I wasn’t perfectly happy with it though because I know they paid upwards of £450 a window. The parting bead had the incorrect draught seal installed. There’s no way it would have eliminated anywhere near the percentage of draughts possible. They had used a small 5 or 5.5mm brush pile. A medium of 8.5mm would have fit far more snug. Now don’t get me wrong, this was a neat and tidy install. The issue is it just wasn’t performing as well as it should. I am certain this was an installer that knew what they were doing. More significant errors are easy to make with a lack of experience. This might not be so much of a reason to avoid sash window draught proofing. More likely it’s a nudge fully research who you’re using to do the job.

9. Loft insulation beats sash window draught proofing pound for pound hands down.

If you’re on a limited budget then make sure the loft is topped up nicely. Beyond ten inches of insulation isn’t effective. Any money left from the loft insulation install will be well spent on sash window draught proofing as it’s the next best thing pound for pound.
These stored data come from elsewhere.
-- ==== Sys2Proof/Tests/Slice0.lean ====
section
/-! SUPPORT. Tests with results taken from the spec (95_test_vectors.md and the rules' examples), the WellFormed smoke tests,
and for each statement with hypotheses a witness that meets them. -/

namespace Sys2Proof.Tests

open Sys2Proof Sys2Proof.Machine

/-- The next state, where there is one. -/
def nextOf : Outcome → Option State
  | .next s => some s
  | .fault _ => none
  | .refused _ => none

/-- The fault, where there is one. -/
def faultOf : Outcome → Option Fault
  | .next _ => none
  | .fault r => some r
  | .refused _ => none

/-- The refusal, where there is one. -/
def refusalOf : Outcome → Option Refusal
  | .next _ => none
  | .fault _ => none
  | .refused r => some r

/-- An idle machine with an input in IBUF and its length in IN_LEN. -/
def loaded (data : Bytes) : State :=
  { State.reset with inLen := BitVec.ofNat 32 data.length, ibuf := Memory.ofBytes 0 data }

/-- A machine whose command on an input is just accepted. -/
def accepted (op : Op) (data : Bytes) : State :=
  { loaded data with core := .busy { op := op, n := BitVec.ofNat 32 data.length } .accepted }

/-- A running DECOMPRESS at some transient state, its next internal step planned. -/
def atWork (w : Work) : State :=
  { State.reset with core := .busy { op := .decompress, n := 0#32 } w, plan := [.inner] }

/-- An idle machine whose host is about to execute one statement. -/
def atStmt (st : Stmt) : State := { State.reset with host := { script := [st], pos := 0, vars := [] } }

def sixA : Bytes := [0x61, 0x61, 0x61, 0x61, 0x61, 0x61]
def sixAFrame : Bytes := [0x00, 0x09, 0xB0, 0x80, 0x11]
def abTree : PrefixTree := .internal (.leaf 0x61) (.leaf 0x62)
def abracadabra : Bytes := [0x61, 0x62, 0x72, 0x61, 0x63, 0x61, 0x64, 0x61, 0x62, 0x72, 0x61]
def abracadabraTree : PrefixTree :=
  .internal (.leaf 0x61) (.internal (.internal (.leaf 0x63) (.leaf 0x64)) (.internal (.leaf 0x62) (.leaf 0x72)))

/-- A bit string of the spec, most significant bit first. -/
def bits (s : List Nat) : Bits := s.map (· == 1)

/-! ### WellFormed: an ill-formed term for each check -/

theorem test_wellFormed_refuses_compress_word : Instr.wellFormed (.illegalCommand 0x00000001#32) = false := by decide
theorem test_wellFormed_refuses_decompress_word : Instr.wellFormed (.illegalCommand 0x00000002#32) = false := by decide
theorem test_wellFormed_takes_zero_word : Instr.wellFormed (.illegalCommand 0x00000000#32) = true := by decide
theorem test_written_refuses_pad_eight : Instr.writtenByCompress (.frameCompressed 8#4 0#3) = false := by decide
theorem test_written_refuses_reserved_bits : Instr.writtenByCompress (.frameCompressed 1#4 1#3) = false := by decide
theorem test_written_refuses_ignored_bits : Instr.writtenByCompress (.frameStored 1#7) = false := by decide
theorem test_stmt_refuses_offset : Stmt.wellFormed (.rd32 0x1000000 0) = false := by decide
theorem test_stmt_refuses_wide_byte : Stmt.wellFormed (.wr8 0x100000 (.lit 0x100#32)) = false := by decide

/-! ### Decoding: words written out from the encodings of the spec -/

/-- R55. -/
theorem test_decode_compress : decode .cmdWord (bits [0,0,0,0,0,0,0,0, 0,0,0,0,0,0,0,0, 0,0,0,0,0,0,0,0, 0,0,0,0,0,0,0,1])
    = .ok (.compress, []) := by decide
/-- R55. -/
theorem test_decode_decompress : decode .cmdWord (bits [0,0,0,0,0,0,0,0, 0,0,0,0,0,0,0,0, 0,0,0,0,0,0,0,0, 0,0,0,0,0,0,1,0])
    = .ok (.decompress, []) := by decide
/-- R55, R105. -/
theorem test_decode_illegal : decodeCmd 0xFFFFFFFF#32 = .illegalCommand 0xFFFFFFFF#32 := by decide
/-- R56, R64. -/
theorem test_decode_frame_empty : decodeFrame [] = .frameEmpty := by decide
/-- R59: trailer 1111111 0. -/
theorem test_decode_frame_stored : decode .frame (bits [1,1,1,1,1,1,1,0]) = .ok (.frameStored 0x7F#7, []) := by decide
/-- R59: trailer PAD 0101, reserved 011, FLAG 1. -/
theorem test_decode_frame_compressed : decode .frame (bits [0,1,0,1, 0,1,1, 1]) = .ok (.frameCompressed 5#4 3#3, []) := by
  decide
/-- R61. -/
theorem test_decode_tree_internal : decode .treeNode (bits [0, 1, 1]) = .ok (.treeInternal, bits [1, 1]) := by decide
/-- R61: 1 01100010 is the leaf 0x62. -/
theorem test_decode_tree_leaf : decode .treeNode (bits [1, 0,1,1,0,0,0,1,0, 1]) = .ok (.treeLeaf 0x62#8, bits [1]) := by
  decide
/-- R83: fewer than 8 bits after a leaf marker. -/
theorem test_decode_short_leaf : decode .treeNode (bits [1, 0,1,1,0,0,0,1]) = .error .shortLeaf := by decide
/-- R99. -/
theorem test_decode_data : decode .dataBit (bits [0]) = .ok (.dataLeft, []) ∧ decode .dataBit (bits [1]) = .ok (.dataRight, []) := by
  decide
/-- The opcode table's numbering: 0x161 in nine bits is `1 01100001`. -/
theorem test_table_word_leaf : decodeTableWord 16 0x161 = some (.treeLeaf 0x61#8) := by decide

/-! ### The sub-operations on the vectors of 95_test_vectors.md -/

/-- 2.1. -/
theorem test_freqCount : (freqCount abracadabra)[0x61]? = some 5 ∧ (freqCount abracadabra)[0x64]? = some 1
    ∧ (freqCount abracadabra).sum = 11 := by decide +kernel
/-- 2.2: equal weights, the leaves before the internal node. -/
theorem test_buildTree_ties : buildTree (freqCount [0x61, 0x61, 0x62, 0x62, 0x63, 0x64])
    = some (.internal (.internal (.leaf 0x63) (.leaf 0x64)) (.internal (.leaf 0x61) (.leaf 0x62))) := by decide
/-- 2.2. -/
theorem test_buildTree_abracadabra : buildTree (freqCount abracadabra) = some abracadabraTree := by decide
/-- 2.3. -/
theorem test_genCodes : genCodes abracadabraTree = [(0x61, bits [0]), (0x62, bits [1,1,0]), (0x63, bits [1,0,0]),
    (0x64, bits [1,0,1]), (0x72, bits [1,1,1])] := by decide
/-- 2.4. -/
theorem test_serialize : serialize abTree = bits [0, 1, 0,1,1,0,0,0,0,1, 1, 0,1,1,0,0,0,1,0] := by decide
/-- 2.4, S10. -/
theorem test_checkTreeSize : checkTreeSize 65535 = .ok () ∧ checkTreeSize 65536 = .error .treeTooLarge := by decide
/-- 2.5. -/
theorem test_deserialize : deserialize (bits [0, 1, 0,1,1,0,0,0,0,1, 1, 0,1,1,0,0,0,1,0]) = .ok abTree := by decide
/-- 2.5: one bit left over. -/
theorem test_deserialize_left_over : deserialize (bits [1, 0,1,1,0,0,0,0,1, 0]) = .error .malformedTree := by decide
/-- 2.6. -/
theorem test_pack : pack (bits [1,0,1,1,0, 0,0,0,1]) = ([0xB0#8, 0x80#8], 7) := by decide
/-- 2.6. -/
theorem test_unpack : unpack [0x00#8, 0x13#8] = bits [0,0,0,0,0,0,0,0, 0,0,0,1,0,0,1,1] := by decide
/-- 2.7. -/
theorem test_trailers : makeTrailer 3 = 0x31#8 ∧ makeTrailer 7 = 0x71#8 ∧ parseTrailer 0x1F#8 = (true, 1)
    ∧ parseTrailer 0xF1#8 = (true, 15) ∧ (parseTrailer 0xFE#8).1 = false := by decide
/-- 2.8. -/
theorem test_encodeData : encodeData abracadabra abracadabraTree (genCodes abracadabraTree)
    = .ok (bits [0, 1,1,0, 1,1,1, 0, 1,0,0, 0, 1,0,1, 0, 1,1,0, 1,1,1, 0]) := by decide
/-- 2.9. -/
theorem test_compress_sixA : compress sixA = .ok sixAFrame := by decide
/-- 2.9: the candidate has 12 bytes, so the input is stored. -/
theorem test_compress_abracadabra : compress abracadabra = .ok (abracadabra ++ [0x00]) := by decide +kernel
/-- 2.9. -/
theorem test_compress_sevenA_b : compress [0x61, 0x61, 0x61, 0x61, 0x61, 0x61, 0x61, 0x62]
    = .ok [0x00, 0x13, 0x58, 0xAC, 0x3F, 0xC0, 0x51] := by decide
/-- 2.10. -/
theorem test_splitFrame : splitFrame [0x00, 0x13, 0x58, 0x6C, 0x48, 0x31]
    = .ok (bits [0, 1, 0,1,1,0,0,0,0,1, 1, 0,1,1,0,0,0,1,0], bits [0, 1]) := by decide
/-- 2.10. -/
theorem test_splitFrame_past_end : splitFrame [0x00, 0xFF, 0x00, 0x01] = .error .corruptStream := by decide
/-- 2.11. -/
theorem test_walk : walk abracadabraTree (bits [0, 1,1,0, 1,0,0]) = .ok [0x61, 0x62, 0x63]
    ∧ walk abracadabraTree (bits [1,0]) = .error .corruptStream := by decide
/-- 2.12. -/
theorem test_decompress_sixA : decompress sixAFrame = .ok sixA := by decide
/-- 2.12: the error of the first check that fails. -/
theorem test_decompress_errors : decompress [0x01] = .error .corruptStream ∧ decompress [0x00, 0x00, 0x01] = .error .malformedTree
    ∧ decompress [0x00, 0x0A, 0xB0, 0x80, 0x31] = .error .malformedTree
    ∧ decompress [0x00, 0x09, 0xB0, 0xC0, 0x11] = .error .corruptStream := by decide
/-- 2.12: pad bits, reserved bits and padding counts. -/
theorem test_decompress_padding : decompress [0x00, 0x09, 0xB0, 0x81, 0x1F] = .ok sixA
    ∧ decompress [0x00, 0x13, 0x58, 0x6C, 0x48, 0x21] = .ok [0x61, 0x62, 0x61]
    ∧ decompress [0x61, 0x62, 0xFE] = .ok [0x61, 0x62] := by decide

/-! ### One step of each instruction -/

/-- R103, 2.13: STATUS 0x1 while BUSY, n latched. -/
theorem test_exec_compress : (nextOf (exec .compress (loaded sixA))).map (fun t => (t.status, t.core))
    = some (0x00000001#32, .busy { op := .compress, n := 6#32 } .accepted) := by decide
/-- R104. -/
theorem test_exec_decompress_busy : nextOf (exec .decompress (accepted .compress sixA)) = some (accepted .compress sixA) := by
  decide
/-- R103. -/
theorem test_exec_decompress : (nextOf (exec .decompress (loaded sixAFrame))).map (·.core)
    = some (.busy { op := .decompress, n := 5#32 } .accepted) := by decide
/-- R105, 2.13. -/
theorem test_exec_illegal : (nextOf (exec (.illegalCommand 3#32) { loaded sixA with outLen := 5#32 })).map
    (fun t => (t.status, t.outLen, t.inLen)) = some (0x00000052#32, 0#32, 6#32) := by decide
/-- R56. -/
theorem test_exec_frameEmpty : (nextOf (exec .frameEmpty (atWork (.frame [])))).map (·.core)
    = some (.busy { op := .decompress, n := 0#32 } (.finished (.ok []))) := by decide
/-- R100: `61 62 FE` gives `61 62`. -/
theorem test_exec_frameStored : (nextOf (exec (.frameStored 0x7F#7) (atWork (.frame [0x61, 0x62, 0xFE])))).map (·.core)
    = some (.busy { op := .decompress, n := 0#32 } (.finished (.ok [0x61, 0x62]))) := by decide
/-- R98: p = 8 is CorruptStream. -/
theorem test_exec_frameCompressed_pad : (nextOf (exec (.frameCompressed 8#4 0#3)
    (atWork (.frame [0x00, 0x09, 0xB0, 0x80, 0x81])))).map (·.core)
    = some (.busy { op := .decompress, n := 0#32 } (.finished (.error .corruptStream))) := by decide
/-- R98: the frame of "ab". -/
theorem test_exec_frameCompressed : (nextOf (exec (.frameCompressed 3#4 0#3)
    (atWork (.frame [0x00, 0x13, 0x58, 0x6C, 0x48, 0x31])))).map (·.core)
    = some (.busy { op := .decompress, n := 0#32 }
        (.tree (bits [0, 1, 0,1,1,0,0,0,0,1, 1, 0,1,1,0,0,0,1,0]) 0 [] (bits [0, 1]))) := by decide
/-- R83. -/
theorem test_exec_treeInternal : (nextOf (exec .treeInternal (atWork (.tree (bits [0]) 0 [] [])))).map (·.core)
    = some (.busy { op := .decompress, n := 0#32 } (.tree (bits [0]) 1 [none] [])) := by decide
/-- R83: the second leaf of `Internal(Leaf(61), Leaf(62))` ends its 19 bits. -/
theorem test_exec_treeLeaf : (nextOf (exec (.treeLeaf 0x62#8)
    (atWork (.tree (serialize abTree) 10 [some (.leaf 0x61)] (bits [0, 1]))))).map (·.core)
    = some (.busy { op := .decompress, n := 0#32 } (.walk abTree abTree 0 (bits [0, 1]) 0 [])) := by decide
/-- R99. -/
theorem test_exec_dataLeft : (nextOf (exec .dataLeft (atWork (.walk abTree abTree 0 (bits [0, 1]) 0 [])))).map (·.core)
    = some (.busy { op := .decompress, n := 0#32 } (.walk abTree abTree 0 (bits [0, 1]) 1 [0x61])) := by decide
/-- R99: a 1 bit in single-leaf mode. -/
theorem test_exec_dataRight : (nextOf (exec .dataRight (atWork (.walk (.leaf 0x61) (.leaf 0x61) 0 (bits [1]) 0 [])))).map
    (·.core) = some (.busy { op := .decompress, n := 0#32 } (.finished (.error .corruptStream))) := by decide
To summarise sash window draught proofing, it’s not that the product itself is a bad thing. Quite the opposite, it’s one of the biggest and best upgrades to London Victorian homes in the last fifty years. The problem is knowing when it’s good value for money, and when it will improve your home. I hope the information provided has cleared up all possible considerations for you. If I’ve missed a variable I would love to hear from you.